Non-profit organisation in Hawaii, US

The Hawaiian Humane Society is a private nonprofit organization and open admission animal shelter in the Mōʻiliʻili neighborhood of Honolulu, Hawaii, U.S.. Its founding mission was to help animals, as well as at-risk children and unwed mothers; but in 1935 they changed their focused to work with only animals.

It has a staff of eighty five people who care for healthy animals and treat sick animals, investigate complaints, teach classes, and adopt out cats and dogs. They also have a large group volunteers.

==History==
In 1883, three hundred and fifty concerned citizens organized the Hawaiian Humane Society, a local non-profit, with its first office on the Iolani Palace grounds in a cottage donated by King Kalākaua. Helen Wilder, daughter of American shipping magnate Samuel Gardner Wilder, was given the authority to enforce animal cruelty laws in 1897. At that time, she was the first female police officer of the Hawaiian Police Force and perhaps the world. She and her friends raised funds to hire Chang Apana to investigate animal crimes as their first humane investigator.

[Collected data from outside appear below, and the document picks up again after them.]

theorem endWrite_some {s : State} {n q : Nat} {x : Xfer}
    (h : (s.qmg.transfers.find? (fun x => x.core == n && x.queue == q && x.handle.isNone)).or
      (s.qmg.transfers.find? (fun x => x.core == n && x.queue == q)) = some x) :
    endWrite n q s = endTransfer x s ∧ x.queue = q := by
  unfold endWrite
  cases hfirst : s.qmg.transfers.find? (fun x => x.core == n && x.queue == q && x.handle.isNone) with
  | some y =>
    rw [hfirst, Option.some_or] at h
    cases h
    have hy := List.find?_some hfirst
    exact ⟨rfl, by simp at hy; exact hy.1.2⟩
  | none =>
    rw [hfirst, Option.none_or] at h
    rw [h]
    have hx := List.find?_some h
    exact ⟨rfl, by simp at hx; exact hx.2⟩

/-- A transfer that no fetch waits for counts down the transfers of its queue. -/
theorem endTransfer_effect {s : State} {x : Xfer} {q : Nat} (hq : x.queue = q) (h : ∀ f ∈ s.qmg.fetches, f.queue ≠ q) :
    ((endTransfer x s).queue q).outCount = (s.queue q).outCount - 1 ∧ (∀ k, k ≠ q → (endTransfer x s).queue k = s.queue k) ∧
      (endTransfer x s).qmg.transfers = s.qmg.transfers.erase x ∧ endTransfer x s = { s with qmg := (endTransfer x s).qmg } := by
  subst hq
  rw [endTransfer_eq, issueFetches_none (s := countedDown x s) h]
  refine ⟨?_, fun k hk => ?_, rfl, rfl⟩
  · exact congrArg Queue.outCount (State.queue_modQueue_self s x.queue (fun q => { q with outCount := q.outCount - 1 }))
  · exact State.queue_modQueue_ne s (fun q => { q with outCount := q.outCount - 1 }) hk

section Ended

variable {s t : State} (h : EndsTransfer s t)
include h

theorem EndsTransfer.buffer (p i : Nat) : t.buffer p i = s.buffer p i := by
  unfold State.buffer
  rw [h.buffers]

theorem EndsTransfer.cores : t.cores = s.cores := by rw [h.frame]

theorem EndsTransfer.core (n : Nat) : t.core n = s.core n := core_of_cores h.cores n

theorem EndsTransfer.sameMemory : SameMemory s t := sameMemory_of_eq (by rw [h.frame]) h.cores

theorem EndsTransfer.holderOf (n : Nat) (x : W64) : holderOf t n x = Machine.holderOf s n x := by
  unfold Machine.holderOf
  rw [h.core]

end Ended

/-! ### Malformed units (R65, R130) -/

/-- A unit program that is malformed leaves no unit on its core, whether one ran or not. -/
theorem seqIllegal_stops (c : CoreNum) (s : State) : ((seqIllegal c s).core c.val).run = none ∧
    ((seqIllegal c s).hdr (.core c)).errStat.getLsbD Bit.coreIllegal = true ∧ SameMemory s (seqIllegal c s) := by
  cases hrun : (s.core c.val).run with
  | some u =>
    obtain ⟨hnone, -, hbit, hmem⟩ := seqIllegal_effect hrun
    exact ⟨hnone, hbit, hmem⟩
  | none =>
    have hidle : ((raise (.core c.val) Bit.coreIllegal s).core c.val).run = none := by rw [core_raise]; exact hrun
    have hbit := raise_sets (.core c.val) Bit.coreIllegal s (by decide)
    have hmem : SameMemory s (raise (.core c.val) Bit.coreIllegal s) := sameMemory_of_eq (by simp) (by simp)
    unfold seqIllegal faultStop
    generalize raise (.core c.val) Bit.coreIllegal s = r at hidle hbit hmem
    rw [hidle]
    dsimp only
    unfold stallStop
    split
    · exact ⟨hidle, hbit, hmem⟩
    · have hkeeps : KeepsWords r (report { coreEv r c.val Cause.faultStop Bit.coreIllegal with reason := 0, counted := false }
          ((dropWaits c.val r).modCore c.val (fun k => { k.closeAll with seq := .faulted, faultCause := Cause.faultStop }))) :=
        (dropWaits_keepsWords c.val r).trans ((modCore_keepsWords c.val _).trans (report_keepsWords _ _))
      refine ⟨?_, hbit, hmem.trans (hkeeps.sameMemory rfl)⟩
      rw [core_report, State.core_modCore_self]
      exact hidle

theorem seqIllegal_steady (c : CoreNum) (s : State) : Steady s (seqIllegal c s) :=
  (raise_steady _ _ s).trans (faultStop_steady _ _ _ _ _ _)

/-! ### What a read finds (R138, R139, R173, R248) -/

/-- A core whose units carry other flags, or whose engine keeps other bytes of what it reads. -/
def CoreSt.noted (c : CoreSt) (ready : List UnitInst) (run : Option UnitInst) (reading : List (W64 × List Byte)) : CoreSt :=
  { c with ready := ready, run := run, reading := reading }

/-- Between `s` and `t` what a read finds has been noted: of a core only units and what its engine keeps, and neither what waits inside
the device nor DRAM. -/
structure NotesRead (s t : State) : Prop where
  ctl : t.ctl = s.ctl
  dram : t.dram = s.dram
  core : ∀ n, ∃ ready run reading, t.core n = (s.core n).noted ready run reading

theorem NotesRead.of_cores {s t : State} (hcores : t.cores = s.cores) (hctl : t.ctl = s.ctl) (hdram : t.dram = s.dram) : NotesRead s t :=
  ⟨hctl, hdram, fun n => ⟨(s.core n).ready, (s.core n).run, (s.core n).reading, core_of_cores hcores n⟩⟩

theorem NotesRead.trans {s t u : State} (h : NotesRead s t) (k : NotesRead t u) : NotesRead s u where
  ctl := k.ctl.trans h.ctl
  dram := k.dram.trans h.dram
  core n := by
    obtain ⟨a, b, c, hcore⟩ := h.core n
    obtain ⟨a', b', c', kcore⟩ := k.core n
    exact ⟨a', b', c', by rw [kcore, hcore]; rfl⟩

theorem modCore_notesRead (n : Nat) {f : CoreSt → CoreSt} (s : State) (h : ∀ c, ∃ ready run reading, f c = c.noted ready run reading) :
    NotesRead s (s.modCore n f) := by
  refine ⟨rfl, rfl, fun m => ?_⟩
  rw [State.core_modCore]
  split
  · next hm =>
    subst hm
    exact h _
  · exact ⟨_, _, _, rfl⟩

theorem NotesRead.sameMemory {s t : State} (h : NotesRead s t) : SameMemory s t := by
  refine ⟨sameDram_of_eq h.dram, fun n w => ?_⟩
  obtain ⟨a, b, c, hcore⟩ := h.core n
  unfold State.spWord
  rw [hcore]
  rfl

When the Hawaiian Humane Society was first established, it also served to protect unwed mothers, the mentally ill, and adopted out children. Clorinda Low Lucas worked in her early social work career from 1920 to 1935 at the Hawaiian Humane Society. In 1935 during the Great Depression, the Humane Society abdicated these child protection functions to public government agencies, such as the newly formed Child Protective Services.

In 1942, the organization moved to a building in Mōʻiliʻili. The facility expanded in 2016.

==Programs==
The Hawaiian Humane Society's programs and services focus on strengthening the human-animal bond: rescuing the abused, engaging volunteers, fighting for better laws and caring for more than 20,000 animals a year. They are an open-admission shelter with over 30 programs and services that focus on unwanted prevention, spay and neutering, pet ID and responsible pet acquisition.